A: Here is some way of automating Rob John's method:
You can always use decomposition over polynomials :$\quad\displaystyle \Pi_k(n)=k!\binom nk=\prod\limits_{i=0}^{k-1} (n-i)$
e.g. $\ \Pi_4(n)=(n-3)(n-2)(n-1)n$

To solve problems of the type: "show $m$ divides the polynomial $P(n)$"
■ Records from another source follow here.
-- ==== Sys2Proof/Certificates/Slice0/Obligations.lean ====
section
/-! DEFINITION. The statements about HUFFCORE for the provers, in the order of the spec's files. Each docstring names the rules of spec/
a statement follows; "log <n>" is notes/assumptions/<n>.md. A frame is written `t = { s with <fields> := t.<fields>, .. }`: every
field not named, the three tables among them, is as before. -/

open Sys2Proof Sys2Proof.Machine

/-! ## Encodings -/

/-- Well-formed and ill-formed words written out bit by bit from R100 and R102 (the words of V1 and V2). -/
def Obligations.SampleWordsDecode : Prop :=
  decode 0x0000#16 = .ok .nop ∧ decode 0x1000#16 = .ok .clr ∧ decode 0x2041#16 = .ok (.recSym 0x41#8) ∧
  decode 0x30FF#16 = .ok (.hin 0xFF#8) ∧ decode 0x4000#16 = .ok .seed ∧ decode 0x5000#16 = .ok .merge ∧
  decode 0x6000#16 = .ok .build ∧ decode 0x7000#16 = .ok .gen ∧ decode 0x8000#16 = .ok .hout ∧
  decode 0x905A#16 = .ok (.put 0x5A#8) ∧ decode 0xA000#16 = .ok .flush ∧ decode 0xB0FF#16 = .ok (.get 0xFF#8) ∧
  decode 0xC000#16 = .ok .drep ∧ decode 0xD000#16 = .ok .ioerr ∧
  decode 0xE041#16 = .error .reservedOpcode ∧ decode 0x2141#16 = .error .reservedBits ∧
  decode 0x5080#16 = .error .operandNotZero

/-- Decoding and encoding agree in both directions, for every word and every command with every operand (R100, R102). -/
def Obligations.DecodeInvertsEncode : Prop :=
  ∀ (w : Word) (i : Instr), decode w = .ok i ↔ w = encode i

/-- R104: a word decodes exactly when it passes the three checks, exactly when it selects one row of the opcode map; the row is the
decoded command's; no word selects two rows. -/
def Obligations.WellFormedWordSelectsOneRow : Prop :=
  ∀ w : Word,
    ((∃ i, decode w = .ok i) ↔ (fieldsOf w).wellFormed = true) ∧
    ((fieldsOf w).wellFormed = true ↔ (opcodeRows.filter fun r => r.selectedBy w).length = 1) ∧
    (opcodeRows.filter fun r => r.selectedBy w).length ≤ 1 ∧
    (∀ i, decode w = .ok i → (opcodeRows.filter fun r => r.selectedBy w).map OpcodeRow.mnemonic = [mnemonicOf i])

/-! ## The step -/

/-- A step takes the host's next word and runs the command it decodes to on the state without that word (R9; the queue is the
model's own, log 1). -/
def Obligations.StepRunsDecodedCommand : Prop :=
  ∀ (s : State) (w : Word) (rest : List HostAction) (i : Instr),
    s.host = .command w :: rest → decode w = .ok i → step s = exec i { s with host := rest }

/-- R265, R105: executing an ill-formed word when `ERR = 0` raises ILLEGAL and changes nothing else. -/
def Obligations.IllFormedWordRaisesIllegal : Prop :=
  ∀ (s : State) (w : Word) (rest : List HostAction),
    s.host = .command w :: rest → (fieldsOf w).wellFormed = false → s.err = .noFault →
      step s = .next { s with host := rest, err := .illegal }

/-- R263: while `ERR != 0` every word except exactly 0x1000 leaves the state unchanged; 0x1000 is `CLR`. -/
def Obligations.FaultedBlockIgnoresAllButClr : Prop :=
  ∀ (s : State) (w : Word) (rest : List HostAction),
    s.host = .command w :: rest → s.err ≠ .noFault →
      (w ≠ 0x1000#16 → step s = .next { s with host := rest }) ∧
      (w = 0x1000#16 → step s = .next { State.reset with host := rest })

/-- With no action of the host the block waits unchanged, and a reset restores the reset state (R290; waiting and the reset action are
the model's own form, log 2 and log 3). -/
def Obligations.WaitAndResetSteps : Prop :=
  (∀ s : State, s.host = [] → step s = .next s) ∧
  (∀ (s : State) (rest : List HostAction), s.host = .reset :: rest → step s = .next { State.reset with host := rest })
Let have a look at a simpler example using this technique :
Prove $(n^5-n)$ is divisible by 5 by induction.
Though for $n^{13}-n$ it is a bit tedious.
Here is a maple procedure to do it:
> binomexpansion :=proc(P)
local a,b,c,d,i,p,q:
p:=P: d:= degree(P):
printf("%a = ",P):
for i from d to 0 by -1 do
a:=coeff(p,n,i):
q:=expand(binomial(n,i)):
b:=coeff(q,n,i):
c:=a/b:
p:=p-c*q:
if((c>0)and(i<d)) then printf("+"); fi:
if(c<>0) then printf("%d(n,%d)",c,i); fi:
end do: printf("\n"):
end proc

> binomexpansion(n^13-n);

n^13-n = 6227020800(n,13)+37362124800(n,12)+97037740800(n,11)+142702560000(n,10)+
         130456085760(n,9)+76592355840(n,8)+28805736960(n,7)+6711344640(n,6)+
         901020120(n,5)+60780720(n,4)+1569750(n,3)+8190(n,2)

You can notice that all coefficients are divisible by $2730=2.3.5.7.13$.
And since the binomial coefficients are integers, you get the divisibility by $2730$ as a result.